What is being asked: Quote exactly and only this range of lines in the data below: the line that holds "def statusOf (s" to the line that holds "theorem test_smoke_nesdec8_length : (Instr.nesdec8", both included.

Data extracts:
-- ==== Sys2Proof/Tests/Slice0.lean ====
section
/-! SUPPORT. Tests and witnesses. The expected results of the tests are taken from 95_test_vectors.md (V<n>) and from the
worked examples of the rules; a witness is a concrete state and operands that meet all hypotheses of a statement. -/

namespace Sys2Proof.Tests

-- One theorem at a time: the closed evaluations below would otherwise wait on each other, a thread each.
set_option Elab.async false

open Sys2Proof.Machine

/-! ## Helpers -/

/-- A state in which an operation has completed and the given inputs are lined up. -/
def lined (inputs : List HostInput) : State :=
  { State.reset with
    result := { blankResult with addr := 0x8000#16, invalidSymbols := false }, completed := true, hostInputs := inputs }

/-- Nothing lined up. -/
def idle : State := lined []

/-- `idle` with the character test first (92_eei_decisions.md D6, D7). -/
def symbolFirst : State := { idle with params := { lmax := 16, lengthBeforeSymbol := false } }

/-- The record of a decode. -/
def dec (cmd : BitVec 3) (code : String) (optin : Bool) : Operands :=
  { Operands.bare cmd with code := ascii code, ramOptin := optin }

/-- What a view of the result shows after a presented record, if there is a next state. -/
def shown {α : Type} (view : Result → α) (s : State) (r : Operands) : Option α :=
  match step { s with hostInputs := [.op r] } with
  | .next t => some (view t.result)
  | .fault _ => none
  | .refused _ => none

/-- STATUS after a presented record. -/
def statusOf (s : State) (r : Operands) : Option Status := shown (·.status) s r

/-! ## WellFormed: an ill-formed operation for each check -/

theorem test_smoke_nesdec6_length : (Instr.nesdec6 (ascii "SXIOP")).wellFormed ⟨16, true⟩ = false := by decide
theorem test_smoke_nesdec6_capacity : (Instr.nesdec6 (ascii "SXIOPO")).wellFormed ⟨5, true⟩ = false := by decide
theorem test_smoke_nesdec8_length : (Instr.nesdec8 (ascii "SXIOPO")).wellFormed ⟨16, true⟩ = false := by decide
theorem test_smoke_nesdec8_capacity : (Instr.nesdec8 (ascii "GZKATXSE")).wellFormed ⟨7, true⟩ = false := by decide
theorem test_smoke_nesenc6_capacity :
    (Instr.nesenc6 (List.replicate 17 0x30#8) []).wellFormed ⟨16, true⟩ = false ∧
      (Instr.nesenc6 [] (List.replicate 17 0x30#8)).wellFormed ⟨16, true⟩ = false := by decide
theorem test_smoke_nesenc8_capacity :
    (Instr.nesenc8 (List.replicate 17 0x30#8) [] []).wellFormed ⟨16, true⟩ = false ∧
      (Instr.nesenc8 [] (List.replicate 17 0x30#8) []).wellFormed ⟨16, true⟩ = false ∧
      (Instr.nesenc8 [] [] (List.replicate 17 0x30#8)).wellFormed ⟨16, true⟩ = false := by decide
theorem test_smoke_hex6_length :
    (Instr.gbdec6 (ascii "001-50") true).wellFormed ⟨16, true⟩ = false ∧
      (Instr.geardec6 (ascii "001-50") true).wellFormed ⟨16, true⟩ = false := by decide
theorem test_smoke_hex9_length :
    (Instr.gbdec9 (ascii "001-50F") true).wellFormed ⟨16, true⟩ = false ∧
      (Instr.geardec9 (ascii "001-50F-1A") true).wellFormed ⟨16, true⟩ = false := by decide
theorem test_smoke_hex_capacity :
    (Instr.gbdec6 (ascii "001507-----------") true).wellFormed ⟨16, true⟩ = false ∧
      (Instr.geardec6 (ascii "001507-----------") true).wellFormed ⟨16, true⟩ = false ∧
      (Instr.gbdec9 (ascii "001-50F-192------") true).wellFormed ⟨16, true⟩ = false ∧
      (Instr.geardec9 (ascii "001-50F-192------") true).wellFormed ⟨16, true⟩ = false := by decide

/-! ## Decoding records written out from 30_encoding.md R60 to R63, R70 -/

theorem test_decode_nesdec6 : decode (dec 0b000#3 "SXIOPO" false) = .ok (.nesdec6 (ascii "SXIOPO")) := by decide
theorem test_decode_nesdec8 : decode (dec 0b000#3 "GZKATXSE" false) = .ok (.nesdec8 (ascii "GZKATXSE")) := by decide
theorem test_decode_nesenc6 :
    decode { Operands.bare 0b001#3 with addrStr := ascii "91D9", valStr := ascii "AD", condStr := ascii "00" } =
      .ok (.nesenc6 (ascii "91D9") (ascii "AD")) := by decide
theorem test_decode_nesenc8 :
    decode { Operands.bare 0b001#3 with
      addrStr := ascii "91D9", valStr := ascii "AD", condPresent := true, condStr := ascii "00" } =
      .ok (.nesenc8 (ascii "91D9") (ascii "AD") (ascii "00")) := by decide
theorem test_decode_gbdec6 : decode (dec 0b010#3 "001-507" true) = .ok (.gbdec6 (ascii "001-507") true) := by decide
theorem test_decode_gbdec9 : decode (dec 0b010#3 "00150F192" false) = .ok (.gbdec9 (ascii "00150F192") false) := by
  decide
theorem test_decode_gbenc : decode (dec 0b011#3 "001-507" false) = .ok .gbenc := by decide
theorem test_decode_geardec6 : decode (dec 0b100#3 "001-507" false) = .ok (.geardec6 (ascii "001-507") false) := by
  decide
theorem test_decode_geardec9 :
    decode (dec 0b100#3 "001-50F-192" true) = .ok (.geardec9 (ascii "001-50F-192") true) := by decide
theorem test_decode_gearenc : decode (dec 0b101#3 "" false) = .ok .gearenc := by decide
theorem test_decode_rsvddec : decode (dec 0b110#3 "SXIOPO" false) = .ok .rsvddec := by decide
theorem test_decode_rsvdenc : decode (dec 0b111#3 "SXIOPO" false) = .ok .rsvdenc := by decide
theorem test_decode_no_variant :
    decode (dec 0b000#3 "SXIOPOA" false) = .error .nesNoVariant ∧
      decode (dec 0b000#3 "SXIO-PO" false) = .error .nesNoVariant ∧
      decode (dec 0b010#3 "---" false) = .error .hexNoVariant ∧
      decode (dec 0b100#3 "001-50F-19" false) = .error .hexNoVariant := by decide

/-- The words of the opcode table: CMD alone, at the shortest variant (log entry 2). -/
theorem test_table_words :
    [0, 1, 2, 3, 4, 5, 6, 7].map (decodeTableWord 8) =
      [some (.nesdec6 (ascii "AAAAAA")), some (.nesenc6 (ascii "0000") (ascii "00")),
        some (.gbdec6 (ascii "000000") true), some .gbenc, some (.geardec6 (ascii "000000") true), some .gearenc,
        some .rsvddec, some .rsvdenc] := by decide

/-- The step after `withFetchWord` runs the word's operation: V60's family with symbol 5 = 0000 and the opt-in gives
address F000. -/
theorem test_fetch_word_runs :
    (match step (State.reset.withFetchWord 8 2) with
      | .next t => some (t.result.status, t.result.addr, t.result.ramTargeted, t.hostInputs)
      | _ => none) = some (.success, 0xF000#16, true, []) := by decide

/-! ## The lookup RAM and the shared logic -/

/-- 10_state.md R21, R22: the ASCII rows spell the two alphabets. -/
theorem test_alphabets : alphaNes = ascii "APZLGITYEOXUKSVN" ∧ alphaHex = ascii "0123456789ABCDEF" := by decide
/-- V111, V113. -/
theorem test_lutFind :
    lutFind [] .nes 0x4E#8 = (true, 0xF#4) ∧ lutFind [] .nes 0x41#8 = (true, 0#4) ∧
      lutFind [] .nes 0x42#8 = (false, 0#4) ∧ lutFind [] .nes 0x6E#8 = (false, 0#4) ∧
      lutFind [] .hex 0x46#8 = (true, 0xF#4) ∧ lutFind [] .hex 0x47#8 = (false, 0#4) := by decide
/-- V110, V117. -/
theorem test_classes :
    [0x61#8, 0x7A#8, 0x41#8, 0x2D#8, 0x60#8, 0x7B#8].map upcase = [0x41#8, 0x5A#8, 0x41#8, 0x2D#8, 0x60#8, 0x7B#8] ∧
      [0x09#8, 0x0D#8, 0x0E#8, 0x20#8, 0xA0#8].map isWs = [true, true, false, true, false] := by decide
/-- V112, V114, and the examples of R94. -/
theorem test_nibbles :
    nibNes [] 0x6E#8 = (true, 0xF#4) ∧ nibNes [] 0x78#8 = (true, 0b1010#4) ∧ hexdigit [] 0b1010#4 = 0x41#8 ∧
      hexdigit [] 0#4 = 0x30#8 := by decide
/-- V115, V116, and the corner cases of R100. -/
theorem test_dashes :
    strip (ascii "-0-") = ascii "0" ∧ strip (ascii "0-0-1-5-0-F") = ascii "00150F" ∧
      dashed (ascii "ABCDEF") = ascii "ABC-DEF" ∧ dashed (ascii "ABCDEF012") = ascii "ABC-DEF-012" := by decide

Result:
def statusOf (s : State) (r : Operands) : Option Status := shown (·.status) s r

/-! ## WellFormed: an ill-formed operation for each check -/

theorem test_smoke_nesdec6_length : (Instr.nesdec6 (ascii "SXIOP")).wellFormed ⟨16, true⟩ = false := by decide
theorem test_smoke_nesdec6_capacity : (Instr.nesdec6 (ascii "SXIOPO")).wellFormed ⟨5, true⟩ = false := by decide
theorem test_smoke_nesdec8_length : (Instr.nesdec8 (ascii "SXIOPO")).wellFormed ⟨16, true⟩ = false := by decide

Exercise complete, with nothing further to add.